3.1.2 The appellant also argued that the skilled person would find by trial and error the deviation values which are indicative of illness or heat.
However, as has been explained, the information given in column 2, lines 30 to 35 that the dead time will "generally" be longer than usual for an ill or oestrous animal or that when the dead time is exceeded "by a certain percentage" this indicates the animal's heat or illness does not provide the skilled person with sufficient information in order to achieve successfully the desired result, namely that deviations in the dead time can be used as an indication of heat or illness, since on the basis of the information in the patent that there may be some unspecified link between the dead time and the heat or illness of a cow the skilled person can only test each and every one of the cows in a herd to determine whether for each cow heat or illness can be indicated by an increase in the dead time and also what percentage of increase in the dead time and also what percentage of increase may reliably be used to determine that a cow is oestrous or ill.

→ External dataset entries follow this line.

/-- The attempt begins (R225, R226): the radio is set up, then the first round, or the RAW frame. -/
def Dev.uhfBegin (d : Dev) (n : Nat) : Dev :=
  match (d.uhfc n).att with
  | none => d
  | some a =>
    let a := { a with qfp := 20 * uQInit a.params, round := 1, margin := d.fld (F.UHFCn_AIRCFG_CAPTURE_MARGIN n) }
    ((d.setUhfAtt n a).radioSetup n a (d.mustPause n)).beginWork n a

/-- A new round with the same number and Qfp, the carrier going off before it where it is on (R184, R229). -/
def Dev.uhfRestart (d : Dev) (n : Nat) : Dev :=
  match (d.uhfc n).att with
  | none => d
  | some a =>
    let a := { a with awaiting := none, rx := none }
    (((d.radioClear n).setUhfAtt n a).radioSetup n a true).beginWork n a

/-- The INVENTORY step ends (R228): OK with the last tag's frame, MORE if ROUNDS ended it on a collision; else UHF_NO_REPLY. -/
def Dev.inventoryEnd (d : Dev) (n : Nat) (a : UhfAttempt) (more : Bool) : Dev :=
  match a.held with
  | none => d.uhfFailBare n a Code.UHF_NO_REPLY
  | some f =>
    d.uhfEnd n { a with held := none }
      { f with last := true, status := overlay f.status 3 (beBytes 1 (byteAt f.status 3 + b2n more * 8)) }

/-- A round has ended (R225, R228, R231): the step's end, or its next round. -/
def Dev.roundEnd (d : Dev) (n : Nat) (a : UhfAttempt) : Dev :=
  let a := { a with emptyRounds := if a.foundNew then 0 else a.emptyRounds + 1 }
  let inv := uKind a.params == 0
  if inv && uEmptyStop a.params != 0 && decide (a.emptyRounds ≥ uEmptyStop a.params) then d.inventoryEnd n a false
  else if a.round ≥ uRounds a.params then
    (if inv then d.inventoryEnd n a a.collRound else d.uhfFailBare n a Code.UHF_NOT_FOUND)
  else
    let a := { a with round := a.round + 1 }
    if d.mustPause n then (d.setUhfAtt n a).uhfRestart n else d.beginRound n a

/-- The Q rule after a slot (R226): its result is 0 single, 1 empty, 2 collided, abandoned or captured. Log 74 DEDUCED. -/
def Dev.slotEnd (d : Dev) (n : Nat) (a : UhfAttempt) (result : Nat) : Dev :=
  let c := uC a.params
  let qfp := match result with
    | 1 => max (20 * uQMin a.params) (a.qfp - c)
    | 2 => min (20 * uQMax a.params) (a.qfp + c)
    | _ => a.qfp
  let d := if result = 1 then d.bump (F.UHFCn_SLOTCNT0_EMPTY n) 1 else d
  let d := if a.slotCapt then d.bump (F.UHFCn_SLOTCNT1_CAPTURE n) 1 else d
  let qn := (qfp + 10) / 20
  let a := { a with qfp := qfp, awaiting := none, rx := none, acks := 0, collRound := a.collRound || result == 2
                    slotColl := false, slotCapt := false, nakResult := none }
  let pause (d : Dev) (a : UhfAttempt) (p : Pkt) : Dev :=
    if d.mustPause n then (d.setUhfAtt n a).uhfRestart n else (d.setUhfAtt n a).pushPkt n a p
  if qn ≠ a.q then
    let up := decide (qn > a.q)
    pause d { a with q := if up then a.q + 1 else a.q - 1, slots := 0 } (.queryAdjust up)
  else if a.slots = 2 ^ a.q then d.roundEnd n a
  else pause d a .queryRep

/-- The result a slot that did not singulate leaves for the Q rule. Log 74 DEDUCED. -/
def UhfAttempt.slotResult (a : UhfAttempt) : Nat := if a.slotColl || a.slotCapt then 2 else 0

/-! ### Identifiers (R227, R231, R237) -/

/-- The EPC in a payload of PC, XPC words and EPC: an XPC_W1 follows a PC with its XI bit set, an XPC_W2 an XPC_W1 with XEB.
Log 77 PRESUMED. -/
def epcOf (payload : Bytes) : Bytes :=
  if bit (byteAt payload 0) 1 then (if bit (byteAt payload 2) 7 then payload.drop 6 else payload.drop 4) else payload.drop 2

/-- The last Select of a round truncates the reply: its entry (R227); the device's own Select never does. -/
def Dev.truncating (d : Dev) (a : UhfAttempt) : Option Bytes :=
  if uKind a.params != 0 || uSelCount a.params = 0 then none
  else
    let e := d.selEntry (uSelFirst a.params + uSelCount a.params - 1)
    if bit (byteAt e 1) 7 then some e else none

/-- The length in bits of a reply's payload. -/
def replyBits (r : UhfReply) : Nat := if r.lastBits.val = 0 then 8 * r.bytes.length else 8 * (r.bytes.length - 1) + r.lastBits.val

/-- Payload, identifier, TRUNCATED flag and LAST_BITS of an identifier reply (R227, R237): a truncated one is rebuilt as the mask and the bits
received. Log 75 DEDUCED. -/
def Dev.identReply (d : Dev) (a : UhfAttempt) (r : UhfReply) : Bytes × Bytes × Nat × Nat :=
  match d.truncating a with
  | none => (r.bytes, epcOf r.bytes, 0, r.lastBits.val)
  | some e =>
    let bits := msbBits (slice e 12 20) (byteAt e 8) ++ msbBits r.bytes (replyBits r)
    (packMsb bits, packMsb bits, 4, bits.length % 8)

/-! ### Access (R231–R234) -/

/-- The step of an attempt changed. -/
def Dev.onStepOf (d : Dev) (t : FrameTag) (f : Step → Step) : Dev :=
  match d.liveSlot t.handle with
  | some s => d.onChan s fun c => { c with step := c.step.map f }
  | none => d

/-- The tag is singulated: its step keeps the phase state of the round (R230), and Req_RN follows (R232). -/
def Dev.singulated (d : Dev) (n : Nat) (a : UhfAttempt) : Dev :=
  let d := if a.slotCapt then d.bump (F.UHFCn_SLOTCNT1_CAPTURE n) 1 else d
  let d := d.onStepOf a.tag fun st => { st with phaseKeep := some (d.phaseState a a.round) }
  let a := { a with awaiting := none, rx := none }
  (d.setUhfAtt n a).pushPkt n a .reqRn

/-- The command that follows Req_RN, by KIND (R218, R232–R234): an Authenticate carries a challenge drawn from the DRBG, and ends the attempt
where there is no key or no random bytes (R390, R399). Log 7 DESIGN CHOICE. -/
def Dev.accessCommand (d : Dev) (n : Nat) (a : UhfAttempt) : Dev :=
  match uKind a.params with
  | 1 => d.pushPkt n a .access
  | 2 =>
    if ((d.stepOf a.tag).bind (·.ctx)).isNone then d.uhfFail n a Code.KEY_EMPTY
    else if !d.vault.drbgOk then d.uhfFail n a Code.DRBG_FAIL
    else
      let (bs, d) := d.drbg 10
      (d.onStepOf a.tag fun st => { st with challenge := bs }).pushPkt n a .auth
  | _ => d.pushPkt n a (.kill false)

/-- The reply to Authenticate (R234): the payload, or none where it does not match. Constants and layout of ISO/IEC 29167-10.
Log 77 PRESUMED. -/
def checkTam (key chal p resp : Bytes) : Option Bytes :=
  let tam2 := uTam p = 1
  let c0 := resp.take 16
  let plain := aesDec key c0
  let const : Bytes := if tam2 then [0xDA#8, 0x83#8] else [0x96#8, 0xC5#8]
  let len := if tam2 then 16 + (if uProt p then (8 * uBlocks p + 15) / 16 * 16 else 8 * uBlocks p) else 16
  if resp.length != len || plain.take 2 != const || slice plain 6 10 != chal then none
  else if !tam2 then some []
  else if uProt p then
    let rest := resp.drop 16
    let c1 := rest.take 16
    let p1 := xorBytes (aesDec key c1) c0
    let p2 := if rest.length > 16 then xorBytes (aesDec key (rest.drop 16)) c1 else []
    some ((p1 ++ p2).take (8 * uBlocks p))
  else some (resp.drop 16)

/-- A reply that must be judged and is not whole (R222, R223, R235, R236): COLLIDED where two replies met and the frame fails, else a framing or
CRC error; only the latter counts in ERRCNT. `crc` says that the CRC is judged. -/
def Dev.badReply (d : Dev) (n : Nat) (a : UhfAttempt) (r : UhfReply) (crc : Bool) : Option Dev :=
  if r.coded && (!crc || r.crcOk) then none
  else if a.rx.any (·.collided) then some (d.uhfFail n a Code.COLLIDED)
  else if !r.coded then some (d.uhfFail n a Code.UHF_FRAMING_ERROR)
  else some ((d.bump (F.UHFCn_ERRCNT_CRC n) 1).uhfFail n a Code.UHF_CRC_ERROR)

/-- The reply to an access, authentication or Kill command (R232–R234). Log 75 DEDUCED. -/
def Dev.accessReply (d : Dev) (n : Nat) (a : UhfAttempt) (p : Pkt) (r : UhfReply) : Dev :=
  let flags := 64
  match d.badReply n a r true with
  | some d => d
  | none =>
  if r.handle.val != a.handle then d.setUhfAtt n { a with rx := none, awaiting := some p }
  else match r.tagError with
    | some e => d.uhfEnd n a (d.uhfFrame n a [] [] Code.UHF_TAG_ERROR flags 0 e.val true)
    | none =>
      if r.lastBits.val != 0 then d.uhfFail n a Code.UHF_FRAMING_ERROR
      else
        let ok (payload : Bytes) (fl : Nat) : Dev := d.uhfEnd n a (d.uhfFrame n a payload a.object 0 fl 0 0 true)
        match p with
        | .access =>
          if accessCmd a.tmpl a.tbits = .read then
            (if r.bytes.length % 2 = 1 then d.uhfFail n a Code.UHF_FRAMING_ERROR else ok r.bytes flags)
          else ok [] flags
        | .auth =>
          match d.stepOf a.tag with
          | some st => match st.ctx with
            | some key => match checkTam key st.challenge a.params r.bytes with
              | some b => ok b (flags + 16)
              | none => d.uhfEnd n a (d.uhfFrame n a [] [] Code.TAG_AUTH_FAIL flags 0 0 true)
            | none => d.uhfFail n a Code.KEY_EMPTY
          | none => d.uhfFail n a Code.KEY_EMPTY
        | .kill false =>
          let a := { a with awaiting := none, rx := none }
          (d.setUhfAtt n a).pushPkt n a (.kill true)
        | _ => ok [] flags

/-- A NAK goes out; the slot ends with its result once it has been sent (R227). -/
def Dev.nakSlot (d : Dev) (n : Nat) (a : UhfAttempt) : Dev :=
  let a := { a with awaiting := none, rx := none, nakResult := some a.slotResult }
  (d.setUhfAtt n a).pushPkt n a .nak

/-- A slot whose identifier was received (R227, R228, R231): reported once a step, or taken to the access sequence; any other tag of a step that
singulates is sent NAK. -/
def Dev.identified (d : Dev) (n : Nat) (a : UhfAttempt) (r : UhfReply) : Dev :=
  let (payload, ident, trunc, last) := d.identReply a r
  let d := d.bump (F.UHFCn_SLOTCNT0_SINGLE n) 1
  if uKind a.params = 0 then
    if a.found.contains ident then d.slotEnd n a a.slotResult
    else
      let d := match a.held with
        | some h => d.uhfPush n h
        | none => d
      let f := d.uhfFrame n a payload ident 0 (64 + trunc) last 0 false
      d.slotEnd n { a with held := some f, found := a.found ++ [ident], foundNew := true } a.slotResult
  else if ident.length ≥ 8 && ident.take 8 == a.object then d.singulated n a
  else d.nakSlot n a

/-- An identifier reply failed: a second ACK, or NAK and the next slot (R227). Log 75 DEDUCED. -/
def Dev.identFailed (d : Dev) (n : Nat) (a : UhfAttempt) (crc : Bool) : Dev :=
  let d := if crc || decide (a.acks ≥ 2) then d.bump (F.UHFCn_ERRCNT_CRC n) 1 else d
  if a.acks ≥ 2 then d.nakSlot n a
  else
    let a := { a with awaiting := none, rx := none }
    (d.setUhfAtt n a).pushPkt n a .ack

/-! ### Packets (R181, R183, R218, R233, R256) -/

/-- What stops a packet as it is about to be released: a Kill, in a RAW step too, outside DIRECT or during a transition, and an Authenticate
or Kill whose key is gone (R233, R234, R390). -/
def Dev.packetStop (d : Dev) (a : UhfAttempt) (p : Pkt) : Nat :=
  let noKey := ((d.stepOf a.tag).bind (·.ctx)).isNone
  let denied := d.mode != Mode.direct || d.flag F.SUP_MODE_BUSY
  match p with
  | .kill second => if noKey then Code.KEY_EMPTY else if !second && denied then Code.UHF_KILL_DENIED else 0
  | .raw => if accessCmd a.tmpl a.tbits == .kill && denied then Code.UHF_KILL_DENIED else 0
  | .auth => if noKey then Code.KEY_EMPTY else 0
  | _ => 0

/-- The port of a chain's emission has been withdrawn (R211). -/
def Dev.uhfWithdrawn (d : Dev) (n : Nat) : Bool :=
  (d.uhfTeam n).any fun m => (d.uhfc m).port.any fun p => !d.flag (F.UHFPn_CFG_ENABLE p)

/-- A packet command released and sent (R183): through TX to RX where a reply is expected, else to CW; the transmission takes no model time.
Its start settles the output (R194, R252) and PRI (R264). The engine starts no slot or exchange that the governor holds back, nor one that
singulates with too little dwell left (R229), but a new round after the carrier has been off; a buffer must be free (R23). A withdrawn port
takes no further exchange (R211). A NAK that has been sent ends its slot. -/
def Dev.sendPacket (d : Dev) (n : Nat) : Dev :=
  match d.radioHead n, (d.uhfc n).att with
  | some (.packet p bits _, _), some a =>
    let u := d.uhfc n
    let ready := (d.ust n == Ust.cw || d.ust n == Ust.rx) && !u.untrained && a.awaiting.isNone && u.tuning.isNone &&
      decide (u.bufs.length + b2n a.held.isSome < 2)
    if !ready then d
    else if d.uhfWithdrawn n then (d.uhfFailBare n a Code.UHF_PORT_UNAVAILABLE).rampDown n
    else if (p.opens && d.mustPause n) || (p.slotCmd && d.dwellShort n a) then d.uhfRestart n
    else
      let stop := d.packetStop a p
      if stop != 0 then d.uhfFailBare n a stop
      else
        let d := d.forEach (d.uhfTeam n) (Dev.powerStep 2)
        let d := ((d.radioPop n).coexPri).onUhf n fun u => { u with paFails := 0, txBits := bits, sentAt := d.time }
        let d := d.forEach (d.uhfTeam n) fun d k => d.setUst k Ust.tx
        let a := { a with sent := true }
        let a := if p.slotCmd then { a with slot := a.slot + 1, slots := a.slots + 1, margin := d.fld (F.UHFCn_AIRCFG_CAPTURE_MARGIN n) } else a
        let a := if p = .ack then { a with acks := a.acks + 1 } else a
        if p.expects then
          (d.forEach (d.uhfTeam n) fun d k => d.setUst k Ust.rx).setUhfAtt n { a with awaiting := some p, rx := none }
        else
          let d := d.forEach (d.uhfTeam n) fun d k => d.setUst k Ust.cw
          match p, a.nakResult with
          | .nak, some r => d.slotEnd n a r
          | _, _ => d.setUhfAtt n a
  | _, _ => d

/-! ### Replies (R220–R224, R227) -/

/-- The slot in hand is abandoned (R224). -/
def Dev.abandon (d : Dev) (n : Nat) (a : UhfAttempt) : Dev :=
  (d.bump (F.UHFCn_SLOTCNT1_ABANDON n) 1).slotEnd n { a with slotColl := true } 2

/-- A preamble peak (R220, R221, R223): the first acquires the reply; a second distinct one is settled by the capture margin. -/
def Dev.uhfPreamble (d : Dev) (n : Nat) (p : Preamble) : Dev :=
  match (d.uhfc n).att with
  | none => d
  | some a => match a.awaiting with
    | none => d
    | some pkt =>
      if d.ust n != Ust.rx then d
      else match a.rx with
        | none => d.setUhfAtt n { a with rx := some { pre := p } }
        | some x =>
          let margin : Int := 10 * (a.margin : Int)
          let diff := p.rssi.toInt - x.pre.rssi.toInt
          let slot := pkt.slotCmd || pkt == .ack
          let mark (x : RxPre) (capt : Bool) : UhfAttempt :=
            { a with rx := some { x with collided := true, captured := x.captured || capt }
                     slotColl := a.slotColl || slot, slotCapt := a.slotCapt || (slot && capt) }
          if p.symbols = 0 then
            if diff < margin && diff > -margin then
              if slot then d.abandon n a
              else (d.setUhfAtt n (mark x false)).uhfFail n (mark x false) Code.COLLIDED
            else d.setUhfAtt n (mark (if diff ≥ margin then { x with pre := p } else x) true)
          else if p.symbols ≤ 24 && diff ≥ margin then d.setUhfAtt n (mark { x with pre := p } true)
          else d.setUhfAtt n (mark x false)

Such an operation which implies very extensive experiments clearly lies well beyond the bounds of normal trial and error and instead rather resembles the mounting of a substantial research programme.
Furthermore, it can reasonably be expected that the "certain percentage" for an ill animal is different from that of the same animal when it is oestrous. However, the patent does not distinguish between heat and illness.
3.2 Therefore, the patent does not disclose the invention claimed in claim 12 in a manner sufficiently clear and complete for it to be carried out by a person skilled in the art (Article 100(b) EPC).
3.3 Thus, the ground for opposition mentioned in Article 100(b) EPC prejudices the maintenance of the patent on the basis of the main request of the appellant, in so far as this request contains claim 12 as granted.
4. Procedural matter
Having regard to the considerations in section 2 above, the ground for opposition mentioned in Article 100(b) EPC does not prejudice the maintenance of the patent on the basis of the auxiliary request of the appellant, in so far as the set of claims of this request does not contain claim 12 as granted.
However, the grounds for opposition according to Article 100(c) and Article 100(a) EPC have not been considered by the opposition division. In such circumstances the case is normally remitted back to the first instance for consideration of the undecided issues.
Accordingly the Board, in exercising its discretion under Article 111(1) EPC, considers it appropriate to remit the case to the first instance, for a decision on the remaining issues concerning the auxiliary request.
For these reasons it is decided that:
1. The decision under appeal is set aside.
2. The case is remitted to the first instance for further prosecution on the basis of the auxiliary request.